Update for 2012-07-02:  I passed last week.  Bad news for braindump hunters: They're all woefully inaccurate and outdated.  Sorry !  :-) The exam itself is 70 multiple choice questions.

So, your best bet is this guide.  Focus on new features in SQL Server 2008 (especially new data types and compression options) as well as locking, CLR functions, isolation levels, and partitioning.  I didn't get many XML questions, but YMMV.

Here's a study guide which reflects what you might see on 070-451.  This is an ugly exam with confusing concepts, poorly worded questions, and ambiguous answers, so be as prepared as possible.

Transactions

Transactions can be marked with a specific name using the syntax

BEGIN TRANSACTION TRANSACTIONNAME with MARK ‘MYTRANSACTIONMARK’.

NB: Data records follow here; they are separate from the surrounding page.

/-! ## `tick` -/

@[simp] theorem State.tick_cfg (s : State) : (s.tick).cfg = s.cfg := rfl
@[simp] theorem State.tick_reserved (s : State) : (s.tick).reserved = s.reserved := rfl
@[simp] theorem State.tick_created (s : State) : (s.tick).created = s.created := rfl
@[simp] theorem State.tick_ready (s : State) : (s.tick).ready = s.ready := rfl
@[simp] theorem State.tick_faulted (s : State) : (s.tick).faulted = s.faulted := rfl
@[simp] theorem State.tick_faultCode (s : State) : (s.tick).faultCode = s.faultCode := rfl
@[simp] theorem State.tick_params (s : State) : (s.tick).params = s.params := rfl
@[simp] theorem State.tick_arena (s : State) : (s.tick).arena = s.arena := rfl
@[simp] theorem State.tick_delays (s : State) : (s.tick).delays = s.delays := rfl
@[simp] theorem State.tick_alphas (s : State) : (s.tick).alphas = s.alphas := rfl
@[simp] theorem State.tick_mods (s : State) : (s.tick).mods = s.mods := rfl
@[simp] theorem State.tick_poles (s : State) : (s.tick).poles = s.poles := rfl
@[simp] theorem State.tick_drives (s : State) : (s.tick).drives = s.drives := rfl
@[simp] theorem State.tick_oscs (s : State) : (s.tick).oscs = s.oscs := rfl
@[simp] theorem State.tick_dezips (s : State) : (s.tick).dezips = s.dezips := rfl
@[simp] theorem State.tick_xfbA (s : State) : (s.tick).xfbA = s.xfbA := rfl
@[simp] theorem State.tick_xfbB (s : State) : (s.tick).xfbB = s.xfbB := rfl
@[simp] theorem State.tick_agents (s : State) : (s.tick).agents = s.agents := rfl
@[simp] theorem State.tick_cur (s : State) : (s.tick).cur = s.cur := rfl
@[simp] theorem State.tick_draws (s : State) : (s.tick).draws = s.draws + 1 := rfl
@[simp] theorem State.tick_delay (s : State) (j : UnitId) :
    (s.tick).delay j = s.delay j := rfl
@[simp] theorem State.tick_alpha (s : State) (j : UnitId) :
    (s.tick).alpha j = s.alpha j := rfl
@[simp] theorem State.tick_modulation (s : State) (j : UnitId) :
    (s.tick).modulation j = s.modulation j := rfl
@[simp] theorem State.tick_pole (s : State) (j : UnitId) :
    (s.tick).pole j = s.pole j := rfl
@[simp] theorem State.tick_drive (s : State) (j : UnitId) :
    (s.tick).drive j = s.drive j := rfl
@[simp] theorem State.tick_osc (s : State) (j : UnitId) :
    (s.tick).osc j = s.osc j := rfl
@[simp] theorem State.tick_dezip (s : State) (j : UnitId) :
    (s.tick).dezip j = s.dezip j := rfl
@[simp] theorem State.tick_agent (s : State) (who : Nat) :
    (s.tick).agent who = s.agent who := rfl
@[simp] theorem State.tick_bufRead (s : State) (j : UnitId) (cell : Nat) :
    (s.tick).bufRead j cell = s.bufRead j cell := rfl
@[simp] theorem State.tick_statusWord (s : State) :
    (s.tick).statusWord = s.statusWord := rfl
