theorem forall_mem_memWriteWord {P : Host.Cell → Prop} {m : Memory} {a : Nat} {v : Word} (hold : ∀ c ∈ m, P c)
    (hnew : ∀ i < 4, ∀ b, P (a + i, b)) : ∀ c ∈ memWriteWord m a v, P c :=
  forall_mem_memWriteByte (forall_mem_memWriteByte (forall_mem_memWriteByte (forall_mem_memWriteByte hold
    (hnew 0 (by decide) _)) (hnew 1 (by decide) _)) (hnew 2 (by decide) _)) (hnew 3 (by decide) _)

section
variable {s t : State} (h : Evolves s t)
include h

/-! ## Updates that the invariant does not look at -/

/-- Filter memories, drives, accumulators and the model's own counters are in no invariant. -/
theorem Evolves.unseen {u : State}
    (hu : u = { t with
      poles := u.poles, drives := u.drives, xfbA := u.xfbA, xfbB := u.xfbB, cur := u.cur,
      draws := u.draws }) : Evolves s u := by
  rw [hu]
  exact h.trans ⟨{}, fun ht => { ht with
    built := fun hc => { ht.built hc with }
    units := fun hr => { ht.units hr with } }⟩

theorem Evolves.tick : Evolves s t.tick := h.unseen (by rfl)

theorem Evolves.setPole (k : UnitId) (p : OnePole) : Evolves s (t.setPole k p) := h.unseen (by rfl)

theorem Evolves.setDrive (k : UnitId) (d : F32) : Evolves s (t.setDrive k d) := h.unseen (by rfl)

theorem Evolves.setFeedback (a b : F32) : Evolves s (t.setFeedback a b) := h.unseen (by rfl)

/-! ## The ports and the fault -/

theorem Evolves.setAgent (a : Nat) (ag : Agent) : Evolves s (t.setAgent a ag) :=
  h.trans ⟨{}, fun ht => { ht with
    agentsWf := sparseWf_put _ _ _ _ ht.agentsWf
    built := fun hc => { ht.built hc with }
    units := fun hr => { ht.units hr with } }⟩

theorem Evolves.respond (v : Word) : Evolves s (t.respond v) := h.setAgent _ _

theorem Evolves.raise {c : FaultCode} (hc : c ≠ .none) : Evolves s (t.raise c) :=
  h.trans ⟨{}, fun ht => { ht with
    faultCode := by simp [hc]
    built := fun hr => { ht.built hr with }
    units := fun hr => { ht.units hr with } }⟩

/-! ## Unit fields -/

theorem Evolves.setDelay {k : UnitId} {u : Delay} (hsize : u.L = (t.delay k).L)
    (hplace : u.base = (t.delay k).base)
    (hok : t.Inv → t.ready = true → k ∈ delayUnits → u.w < u.L ∧ u.n + 1 ≤ u.L) :
    Evolves s (t.setDelay k u) := by
  have size : ∀ j, ((t.setDelay k u).delay j).L = (t.delay j).L := fun j =>
    setDelay_of (fun x => x.L = (t.delay j).L) rfl (by rintro rfl; exact hsize)
  have place : ∀ j, ((t.setDelay k u).delay j).base = (t.delay j).base := fun j =>
    setDelay_of (fun x => x.base = (t.delay j).base) rfl
      (by rintro rfl; exact hplace)
  refine h.trans ⟨{ size := size, place := place }, fun ht => { ht with
    built := fun hc => { ht.built hc with
      capacities := fun j hj => (size j).trans ((ht.built hc).capacities j hj) }
    units := fun hr => { ht.units hr with
      cursor := fun j hj => setDelay_of (fun x => x.w < x.L)
        ((ht.units hr).cursor j hj) (by rintro rfl; exact (hok ht hr hj).1)
      length := fun j hj => setDelay_of (fun x => x.n + 1 ≤ x.L)
        ((ht.units hr).length j hj) (by rintro rfl; exact (hok ht hr hj).2)
      aligned := fun j hj => by rw [place]; exact (ht.units hr).aligned j hj
      region := fun j hj => by rw [place, size]; exact (ht.units hr).region j hj }
    regions := fun hr i hi j hj hij => by
      rw [place, size, place, size]; exact ht.regions hr i hi j hj hij }⟩

theorem Evolves.setAlpha {k : UnitId} {a : F32} (ha : t.Inv → inAlphaRange a = true) :
    Evolves s (t.setAlpha k a) :=
  h.trans ⟨{}, fun ht => { ht with
    built := fun hc => { ht.built hc with }
    units := fun hr => { ht.units hr with
      alphas := fun j hj => setAlpha_of (fun x => inAlphaRange x = true)
        ((ht.units hr).alphas j hj) (fun _ => ha ht) } }⟩

theorem Evolves.setModulation {k : UnitId} {m : Modulation} (hlink : m.lfo = (t.modulation k).lfo)
    (hdepth : t.Inv → inRange f0 Config.fltMax m.depth = true) : Evolves s (t.setModulation k m) := by
  have link : ∀ j, ((t.setModulation k m).modulation j).lfo = (t.modulation j).lfo := fun j =>
    setModulation_of (fun x => x.lfo = (t.modulation j).lfo) rfl (by rintro rfl; exact hlink)
  exact h.trans ⟨{ link := link }, fun ht => { ht with
    built := fun hc => { ht.built hc with
      linkA := (link _).trans (ht.built hc).linkA
      linkB := (link _).trans (ht.built hc).linkB }
    units := fun hr => { ht.units hr with
      depths := fun j hj => setModulation_of (fun x => inRange f0 Config.fltMax x.depth = true)
        ((ht.units hr).depths j hj) (fun _ => hdepth ht) } }⟩

theorem Evolves.setOsc {k : UnitId} {o : Oscillator} (hperiod : o.N = (t.osc k).N)
    (htable : o.table = (t.osc k).table)
    (hphase : t.Inv → t.ready = true → admits lfoKinds k = true → o.idx < o.N) :
    Evolves s (t.setOsc k o) := by
  have period : ∀ j, ((t.setOsc k o).osc j).N = (t.osc j).N := fun j =>
    setOsc_of (fun x => x.N = (t.osc j).N) rfl (by rintro rfl; exact hperiod)
  have table : ∀ j, ((t.setOsc k o).osc j).table = (t.osc j).table := fun j =>
    setOsc_of (fun x => x.table = (t.osc j).table) rfl (by rintro rfl; exact htable)
  refine h.trans ⟨{ period := period, table := table }, fun ht => { ht with
    built := fun hc => { ht.built hc with }
    units := fun hr => { ht.units hr with
      tables := fun j hj => ?_ } }⟩
  obtain ⟨hpos, hmax, hlen, hidx⟩ := (ht.units hr).tables j hj
  rw [table, period]
  exact ⟨hpos, hmax, hlen, setOsc_of (fun x => x.idx < (t.osc j).N) hidx
    (by rintro rfl; exact hperiod ▸ hphase ht hr hj)⟩

theorem Evolves.setDezip {k : UnitId} {d : Dezipper}
    (hfactor : t.Inv → t.ready = true → admits dzKinds k = true → inAlphaRange d.beta = true) :
    Evolves s (t.setDezip k d) :=
  h.trans ⟨{}, fun ht => { ht with
    built := fun hc => { ht.built hc with }
    units := fun hr => { ht.units hr with
      factors := fun j hj => setDezip_of (fun x => inAlphaRange x.beta = true)
        ((ht.units hr).factors j hj) (by rintro rfl; exact hfactor ht hr hj) } }⟩

/-! ## Buffers -/

/-- The arena's bytes replaced, in canonical form and none outside the arena. -/
theorem Evolves.setMem {m : Memory} (hwf : t.Inv → m.wf = true)
    (hin : t.Inv → ∀ c ∈ m, c.1 < t.arena.cap) : Evolves s (t.setMem m) :=
  h.trans ⟨{}, fun ht => { ht with
    memWf := hwf ht
    memInArena := hin ht
    built := fun hc => { ht.built hc with }
    units := fun hr => { ht.units hr with } }⟩

/-- A cell of a buffer of a ready block lies in the carved part of the arena (R211, R212). -/
theorem Evolves.bufWrite {k : UnitId} {i : Nat} {v : F32} (hr : s.ready = true) (hk : k ∈ delayUnits)
    (hi : t.Inv → i < (t.delay k).L) : Evolves s (t.bufWrite k i v) := by
  refine h.setMem (fun ht => Memory.wf_writeWord _ _ _ ht.memWf) fun ht => ?_
  have hcell := hi ht
  have hregion := (ht.units (h.ready.trans hr)).region k hk
  have hcarved := ht.carved
  refine forall_mem_memWriteWord ht.memInArena fun j hj _ => ?_
  show (t.delay k).base + 4 * i + j < t.arena.cap
  omega

end

end Sys2Proof.Keeping
end

section
/-! The unit steps, the unit-level commands and an engine sample leave the set-up alone and keep the
invariant: each is a chain of updates that do. -/

namespace Sys2Proof.Keeping

open Sys2Proof Sys2Proof.Machine

/-! ## What a well-formed configuration gives (R45) -/

theorem alphaMod_inRange {c : Cfg} (h : c.wf = true) : inAlphaRange c.alphaMod = true := by
  simp only [Cfg.wf, Bool.and_eq_true] at h
  obtain ⟨⟨⟨⟨_, halpha⟩, _⟩, _⟩, _⟩ := h
  exact halpha

theorem dezipBeta_inRange {c : Cfg} (h : c.wf = true) : inAlphaRange c.dezipBeta = true := by
  simp only [Cfg.wf, Bool.and_eq_true] at h
  obtain ⟨⟨⟨_, hbeta⟩, _⟩, _⟩ := h
  exact hbeta

/-- A positive finite value is a legal depth (R131, R630). -/
theorem depth_of_positiveFinite {a : F32} (h : positiveFinite a = true) :
    inRange f0 Config.fltMax a = true := by
  have hmax : fkey Config.fltMax = (infMag : Int) - 1 := rfl
  simp only [positiveFinite, fIsFinite, flt, Bool.and_eq_true, decide_eq_true_eq, Bool.not_eq_true'] at h
  obtain ⟨hfin, ⟨_, hnan⟩, hpos⟩ := h
  simp only [inRange, fle, hnan, hmax, Bool.and_eq_true, decide_eq_true_eq, Bool.not_eq_true']
  refine ⟨⟨⟨rfl, trivial⟩, hpos.le⟩, ⟨trivial, rfl⟩, ?_⟩
  unfold fkey
  split <;> omega

theorem depths_inRange {c : Cfg} (h : c.wf = true) :
    inRange f0 Config.fltMax c.depthA = true ∧ inRange f0 Config.fltMax c.depthB = true := by
  simp only [Cfg.wf, Bool.and_eq_true] at h
  obtain ⟨⟨⟨⟨⟨⟨⟨⟨_, hA⟩, hB⟩, _⟩, _⟩, _⟩, _⟩, _⟩, _⟩ := h
  exact ⟨depth_of_positiveFinite hA, depth_of_positiveFinite hB⟩

theorem maxLenOf_pos {c : Cfg} (h : c.wf = true) {k : UnitId} (hk : k ∈ delayUnits) :
    1 ≤ c.maxLenOf k := by
  simp only [Cfg.wf, Bool.and_eq_true] at h
  obtain ⟨⟨⟨⟨⟨_, hlen⟩, _⟩, _⟩, _⟩, _⟩ := h
  obtain ⟨i, hi⟩ := Option.isSome_iff_exists.mp ((delaySlot_isSome_iff k).mpr hk)
  have hmem : c.maxLen[i] ∈ c.maxLen.toList := by simp
  simpa [Cfg.maxLenOf, bankGet, hi] using List.all_eq_true.mp hlen _ hmem

theorem alphaClamp_inRange (a : F32) : inAlphaRange (alphaClamp a) = true := by
  obtain ⟨hlo, hhi⟩ := fclamp_inRange a f0 Config.alphaMax rfl
  exact Bool.and_eq_true _ _ ▸ ⟨hlo, hhi⟩

theorem writeDepths_inRange {t : State} (hc : t.cfg.wf = true) (sm : Bool) :
    inRange f0 Config.fltMax (if sm then t.cfg.depthA else f0) = true
      ∧ inRange f0 Config.fltMax (if sm then t.cfg.depthB else f0) = true := by
  cases sm
  · simp only [Bool.false_eq_true, if_false]
    decide
  · exact depths_inRange hc

/-! ## Facts about the parts of a step -/

theorem apReadCell_delay (k j : UnitId) (t : State) : (apReadCell k t).2.delay j = t.delay j := by
  unfold Machine.apReadCell
  split <;> rfl

/-- A predelay is at most one less than PD's capacity (R1140). -/
theorem predelayLen_le (t : State) : predelayLen t ≤ t.cfg.maxLenOf .PD - 1 := by
  unfold predelayLen
  split
  · exact Nat.min_le_right _ _
  split
  · exact le_refl _
  · exact Nat.min_le_right _ _

/-- What is cleared before the dezippers are preset: the buffers with their cursors, the phases, the filter
memories. -/
def clearUnits (s : State) : State :=
  opUnits.foldl State.clearPole
    ((((s.clearBuffers delayUnits).forDelays delayUnits (fun _ u => { u with w := 0 })).resetPhase
      .LFO_A).resetPhase .LFO_B)

theorem clearSignal_eq (s : State) (T : Coefs) :
    s.clearSignal T = ((clearUnits s).presetDezips T).clearFeedback := rfl

/-- The units of a branch that own a buffer. -/
structure OwnsBuffers (b : Branch) : Prop where
  map : b.map ∈ delayUnits
  dl1 : b.dl1 ∈ delayUnits
  tap : b.tap ∈ delayUnits
  dl2 : b.dl2 ∈ delayUnits
  xap1 : b.xap1 ∈ delayUnits
  xap2 : b.xap2 ∈ delayUnits

theorem ownsBuffers_branchA : OwnsBuffers branchA := by constructor <;> decide

theorem ownsBuffers_branchB : OwnsBuffers branchB := by constructor <;> decide

/-! ## Unit steps -/

section
variable {s t : State} (h : Evolves s t)
include h

theorem Evolves.dlStep {k : UnitId} {x : F32} (hr : s.ready = true) (hk : k ∈ delayUnits) :
    Evolves s (dlStep k x t).2 :=
  (h.bufWrite hr hk fun ht => (ht.units (h.ready.trans hr)).cursor k hk).setDelay rfl rfl
    fun ht hr' _ =>
      ⟨Nat.mod_lt _ (Nat.zero_lt_of_lt ((ht.units hr').cursor k hk)), (ht.units hr').length k hk⟩

theorem Evolves.lfoStep {k : UnitId} : Evolves s (lfoStep k t).2 :=
  h.setOsc rfl rfl fun ht hr hk =>
    have ⟨hpos, _⟩ := (ht.units hr).tables k hk
    Nat.mod_lt _ hpos

theorem Evolves.apReadCell {k : UnitId} : Evolves s (apReadCell k t).2 := by
  unfold Machine.apReadCell
  split
  · exact h.lfoStep
  · exact h

theorem Evolves.apStep {k : UnitId} {x : F32} (hr : s.ready = true) (hk : k ∈ delayUnits) :
    Evolves s (apStep k x t).2 := by
  have hcell : Evolves s (Machine.apReadCell k t).2 := h.apReadCell
  have hcursor : ∀ u : State, u.delay k = t.delay k → u.Inv → u.ready = true →
      (t.delay k).w < (t.delay k).L := fun u hu hi hr' => hu ▸ (hi.units hr').cursor k hk
  refine Evolves.tick (Evolves.setDelay (hcell.bufWrite hr hk fun ht => ?_) ?_ ?_ fun ht hr' _ => ?_)
  · rw [apReadCell_delay]
    exact hcursor _ (apReadCell_delay k k t) ht (hcell.ready.trans hr)
  · simp [apReadCell_delay, Delay.advance]
  · simp [apReadCell_delay, Delay.advance]
  · have hpos := hcursor _ (by simp [apReadCell_delay]) ht hr'
    have hlen := (ht.units hr').length k hk
    simp only [State.bufWrite_delay, apReadCell_delay] at hlen
    exact ⟨Nat.mod_lt _ (Nat.zero_lt_of_lt hpos), hlen⟩

theorem Evolves.opStep {k : UnitId} {x : F32} : Evolves s (opStep k x t).2 := by
  rw [opStep_state]
  exact h.unseen (by rfl)

theorem Evolves.dzStep {k : UnitId} {x : F32} : Evolves s (dzStep k x t).2 :=
  (h.setDezip (by exact fun ht hr hk => (ht.units hr).factors k hk)).tick

theorem Evolves.satStep {k : UnitId} {x : F32} : Evolves s (satStep k x t).2 := h.tick

/-! ## The setters and the resets -/

theorem Evolves.setLength {k : UnitId} {m : Nat} : Evolves s (t.setLength k m) :=
  h.setDelay rfl rfl fun ht hr hk => by
    have hw := (ht.units hr).cursor k hk
    refine ⟨hw, ?_⟩
    show min m ((t.delay k).L - 1) + 1 ≤ (t.delay k).L
    omega

/-- Bytes made 0 leave only bytes that stood there before. -/
theorem Evolves.memClear {lo len : Nat} : Evolves s (t.setMem (memClear t.arena.mem lo len)) :=
  h.setMem (fun ht => Memory.wf_clear _ _ _ ht.memWf)
    fun ht c hc => ht.memInArena c ((mem_sparseClear _ _ _ _).mp hc).1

In recovery situations, keywords STOPATMARK will restore up to completion of the named transaction.  STOPBEFOREMARK will restore up to the named transaction without including it.

By using SAVE TRANSACTION statements, you can roll a transaction back to the mark specified in the SAVE statement:

The IS_READ_COMMITTED_SNAPSHOT_ON database-level option specifies that a DB will use row versioning instead of locking when in the READ COMMITTED Isolation level.

In Nested transactions, the outer transaction controls the final outcome as to whether the inner transactions are committed or rolled back.

 

BEGIN TRAN       Insert ‘A’…  Insert ‘B’…   SAVE TRANSACTION SAVEME    Insert ‘C’…

ROLLBACK TRANSACTION SAVEME

This will only roll back the Insert ‘C’ statement.

SAVE TRANSACTION Statements cannot be used outside of a Transaction.

 

SET_IMPLICIT_TRANSACTIONS

A connection-level configuration option that controls how transactions are handled.  With Implicit Transaction set to ON, most DML statements will automatically start a transaction.  This transaction must be explicitly committed.  If a transaction is already open, a new one will not be started.  When this option is OFF, it’s referred to as AUTOCOMMIT Mode.

http://msdn.microsoft.com/en-us/library/ms187807.aspx

 

Column-level deny of permissions

Is it possible to add a user to a database role, but hide certain columns from that user for security purposes.  You can DENY column-specific information while allowing the user to view the rest of the table.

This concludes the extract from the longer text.